*** Data for processing ***

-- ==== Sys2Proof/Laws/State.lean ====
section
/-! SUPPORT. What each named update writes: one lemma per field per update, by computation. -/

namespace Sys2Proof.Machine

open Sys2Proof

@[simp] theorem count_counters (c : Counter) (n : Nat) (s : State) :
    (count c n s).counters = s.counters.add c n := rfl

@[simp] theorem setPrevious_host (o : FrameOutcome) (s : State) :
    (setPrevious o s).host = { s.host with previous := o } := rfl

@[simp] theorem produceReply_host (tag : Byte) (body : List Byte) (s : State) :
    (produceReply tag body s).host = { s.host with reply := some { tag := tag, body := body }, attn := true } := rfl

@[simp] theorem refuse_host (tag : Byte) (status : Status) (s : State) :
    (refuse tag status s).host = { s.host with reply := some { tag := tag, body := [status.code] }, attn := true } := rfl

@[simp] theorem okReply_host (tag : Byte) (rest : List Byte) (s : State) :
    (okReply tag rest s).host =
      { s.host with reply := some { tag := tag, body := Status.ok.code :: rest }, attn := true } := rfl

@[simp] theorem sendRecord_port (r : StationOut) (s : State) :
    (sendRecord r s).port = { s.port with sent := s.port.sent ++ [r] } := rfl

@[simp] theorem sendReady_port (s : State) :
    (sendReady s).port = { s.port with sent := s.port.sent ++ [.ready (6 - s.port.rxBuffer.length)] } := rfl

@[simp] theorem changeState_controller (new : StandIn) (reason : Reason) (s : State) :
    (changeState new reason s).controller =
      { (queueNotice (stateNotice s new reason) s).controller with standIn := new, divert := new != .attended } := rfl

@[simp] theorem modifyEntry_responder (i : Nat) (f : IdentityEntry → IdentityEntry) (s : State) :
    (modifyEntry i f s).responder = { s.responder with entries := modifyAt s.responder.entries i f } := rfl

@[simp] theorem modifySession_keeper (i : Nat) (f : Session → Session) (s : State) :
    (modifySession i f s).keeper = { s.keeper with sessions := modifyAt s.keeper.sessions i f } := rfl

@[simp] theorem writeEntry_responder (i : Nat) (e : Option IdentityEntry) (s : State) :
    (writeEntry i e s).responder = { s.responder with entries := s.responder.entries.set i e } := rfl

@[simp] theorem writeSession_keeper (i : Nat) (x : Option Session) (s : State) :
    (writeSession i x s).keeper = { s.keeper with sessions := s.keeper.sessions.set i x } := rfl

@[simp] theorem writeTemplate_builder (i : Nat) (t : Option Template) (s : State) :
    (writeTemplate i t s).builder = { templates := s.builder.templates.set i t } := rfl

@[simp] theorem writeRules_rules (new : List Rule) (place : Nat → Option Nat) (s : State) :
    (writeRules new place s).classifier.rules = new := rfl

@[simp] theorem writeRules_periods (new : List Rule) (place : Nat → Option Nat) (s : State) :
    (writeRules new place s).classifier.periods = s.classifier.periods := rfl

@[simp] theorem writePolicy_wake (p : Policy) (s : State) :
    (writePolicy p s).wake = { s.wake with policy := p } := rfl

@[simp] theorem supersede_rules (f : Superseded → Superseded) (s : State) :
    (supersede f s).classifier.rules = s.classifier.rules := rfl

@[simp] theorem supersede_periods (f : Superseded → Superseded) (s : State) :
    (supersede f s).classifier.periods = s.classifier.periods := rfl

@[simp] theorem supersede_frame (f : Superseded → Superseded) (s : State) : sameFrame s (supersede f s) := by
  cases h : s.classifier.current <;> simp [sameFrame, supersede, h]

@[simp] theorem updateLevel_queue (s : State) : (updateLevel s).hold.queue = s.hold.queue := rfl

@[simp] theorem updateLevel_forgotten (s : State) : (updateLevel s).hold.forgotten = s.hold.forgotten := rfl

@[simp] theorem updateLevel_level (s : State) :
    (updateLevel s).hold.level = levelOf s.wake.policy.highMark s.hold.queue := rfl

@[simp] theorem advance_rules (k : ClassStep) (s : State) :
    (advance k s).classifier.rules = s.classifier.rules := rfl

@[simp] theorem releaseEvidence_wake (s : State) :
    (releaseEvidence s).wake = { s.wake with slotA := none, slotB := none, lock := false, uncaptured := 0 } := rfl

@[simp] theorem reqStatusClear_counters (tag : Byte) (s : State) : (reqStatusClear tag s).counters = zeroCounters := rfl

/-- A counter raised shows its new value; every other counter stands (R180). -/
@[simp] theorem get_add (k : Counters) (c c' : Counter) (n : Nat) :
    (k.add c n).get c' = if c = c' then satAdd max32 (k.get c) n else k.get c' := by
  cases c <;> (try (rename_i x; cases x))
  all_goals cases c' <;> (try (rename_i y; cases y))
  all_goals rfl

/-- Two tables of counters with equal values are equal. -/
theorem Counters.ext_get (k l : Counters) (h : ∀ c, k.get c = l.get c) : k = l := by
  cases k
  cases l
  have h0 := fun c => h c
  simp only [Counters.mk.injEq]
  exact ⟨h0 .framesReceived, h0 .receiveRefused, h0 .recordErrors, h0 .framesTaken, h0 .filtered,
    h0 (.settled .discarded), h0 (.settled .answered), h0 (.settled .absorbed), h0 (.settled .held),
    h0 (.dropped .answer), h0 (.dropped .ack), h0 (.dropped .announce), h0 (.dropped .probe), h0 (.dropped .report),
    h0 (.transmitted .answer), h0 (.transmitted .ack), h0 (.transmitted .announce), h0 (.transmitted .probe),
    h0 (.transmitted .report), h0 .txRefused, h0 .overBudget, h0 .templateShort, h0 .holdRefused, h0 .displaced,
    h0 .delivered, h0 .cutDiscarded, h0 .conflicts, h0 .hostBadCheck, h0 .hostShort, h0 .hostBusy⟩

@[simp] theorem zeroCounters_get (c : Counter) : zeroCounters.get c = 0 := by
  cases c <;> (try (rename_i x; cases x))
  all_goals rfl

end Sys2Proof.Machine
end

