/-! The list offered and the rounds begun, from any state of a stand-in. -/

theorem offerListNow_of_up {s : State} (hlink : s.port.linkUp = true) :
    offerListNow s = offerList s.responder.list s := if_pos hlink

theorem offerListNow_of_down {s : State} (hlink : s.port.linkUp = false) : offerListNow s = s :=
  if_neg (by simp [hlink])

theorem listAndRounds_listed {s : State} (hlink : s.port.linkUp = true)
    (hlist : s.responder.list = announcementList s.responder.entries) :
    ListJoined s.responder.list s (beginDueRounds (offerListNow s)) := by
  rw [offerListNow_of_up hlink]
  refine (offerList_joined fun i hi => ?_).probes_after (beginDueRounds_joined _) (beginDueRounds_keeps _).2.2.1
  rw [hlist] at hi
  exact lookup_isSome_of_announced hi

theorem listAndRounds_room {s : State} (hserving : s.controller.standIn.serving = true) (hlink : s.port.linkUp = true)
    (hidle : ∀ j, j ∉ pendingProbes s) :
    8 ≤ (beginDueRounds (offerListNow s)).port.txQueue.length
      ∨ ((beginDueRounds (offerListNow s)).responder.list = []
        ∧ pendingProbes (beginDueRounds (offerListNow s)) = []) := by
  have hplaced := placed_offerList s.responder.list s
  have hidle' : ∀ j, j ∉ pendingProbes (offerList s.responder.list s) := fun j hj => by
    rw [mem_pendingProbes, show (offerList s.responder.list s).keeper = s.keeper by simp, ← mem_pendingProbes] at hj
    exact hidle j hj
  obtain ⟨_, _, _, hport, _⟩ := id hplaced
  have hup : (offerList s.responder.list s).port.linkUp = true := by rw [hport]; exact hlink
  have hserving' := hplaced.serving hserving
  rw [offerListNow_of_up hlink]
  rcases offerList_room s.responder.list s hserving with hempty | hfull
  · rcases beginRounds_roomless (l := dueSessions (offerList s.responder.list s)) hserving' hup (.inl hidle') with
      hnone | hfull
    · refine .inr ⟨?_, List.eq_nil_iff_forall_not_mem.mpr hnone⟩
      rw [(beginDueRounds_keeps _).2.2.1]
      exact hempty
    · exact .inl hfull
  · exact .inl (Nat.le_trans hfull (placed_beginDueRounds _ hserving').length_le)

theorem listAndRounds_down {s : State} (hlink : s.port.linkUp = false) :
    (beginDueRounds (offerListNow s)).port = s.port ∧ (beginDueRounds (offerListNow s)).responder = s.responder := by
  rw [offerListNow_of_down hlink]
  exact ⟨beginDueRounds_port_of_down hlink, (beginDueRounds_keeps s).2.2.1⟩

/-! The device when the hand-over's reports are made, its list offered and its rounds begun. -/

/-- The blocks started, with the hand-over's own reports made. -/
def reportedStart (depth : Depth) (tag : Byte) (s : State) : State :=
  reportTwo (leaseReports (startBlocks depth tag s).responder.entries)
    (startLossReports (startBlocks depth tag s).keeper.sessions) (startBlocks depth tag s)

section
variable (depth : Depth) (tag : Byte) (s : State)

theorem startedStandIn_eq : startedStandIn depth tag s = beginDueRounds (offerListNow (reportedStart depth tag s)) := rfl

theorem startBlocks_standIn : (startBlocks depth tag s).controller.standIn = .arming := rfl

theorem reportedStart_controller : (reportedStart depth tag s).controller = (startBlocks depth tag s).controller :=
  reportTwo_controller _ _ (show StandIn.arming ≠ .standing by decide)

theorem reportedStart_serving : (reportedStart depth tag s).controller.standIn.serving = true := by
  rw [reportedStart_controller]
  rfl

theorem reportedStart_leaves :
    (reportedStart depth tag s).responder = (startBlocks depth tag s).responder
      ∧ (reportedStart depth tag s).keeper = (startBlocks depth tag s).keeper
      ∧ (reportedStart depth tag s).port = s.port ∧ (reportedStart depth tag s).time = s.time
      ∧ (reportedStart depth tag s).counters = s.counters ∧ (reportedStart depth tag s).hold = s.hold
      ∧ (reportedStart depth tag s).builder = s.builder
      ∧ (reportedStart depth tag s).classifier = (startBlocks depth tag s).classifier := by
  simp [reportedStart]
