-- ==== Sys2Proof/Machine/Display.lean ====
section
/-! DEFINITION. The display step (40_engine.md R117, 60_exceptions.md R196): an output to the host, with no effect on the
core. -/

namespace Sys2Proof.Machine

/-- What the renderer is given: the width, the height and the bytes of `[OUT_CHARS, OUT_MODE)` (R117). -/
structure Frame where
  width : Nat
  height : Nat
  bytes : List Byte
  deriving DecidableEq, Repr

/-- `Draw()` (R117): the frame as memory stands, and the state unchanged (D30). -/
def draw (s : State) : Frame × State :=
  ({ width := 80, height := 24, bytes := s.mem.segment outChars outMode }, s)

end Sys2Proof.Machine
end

*** End of Data for processing ***

**What this task involves**
Out of the data above, return each line where the word "hserving" can be found.

**The answer**
theorem listAndRounds_room {s : State} (hserving : s.controller.standIn.serving = true) (hlink : s.port.linkUp = true)
  have hserving' := hplaced.serving hserving
  rcases offerList_room s.responder.list s hserving with hempty | hfull
  · rcases beginRounds_roomless (l := dueSessions (offerList s.responder.list s)) hserving' hup (.inl hidle') with
  · exact .inl (Nat.le_trans hfull (placed_beginDueRounds _ hserving').length_le)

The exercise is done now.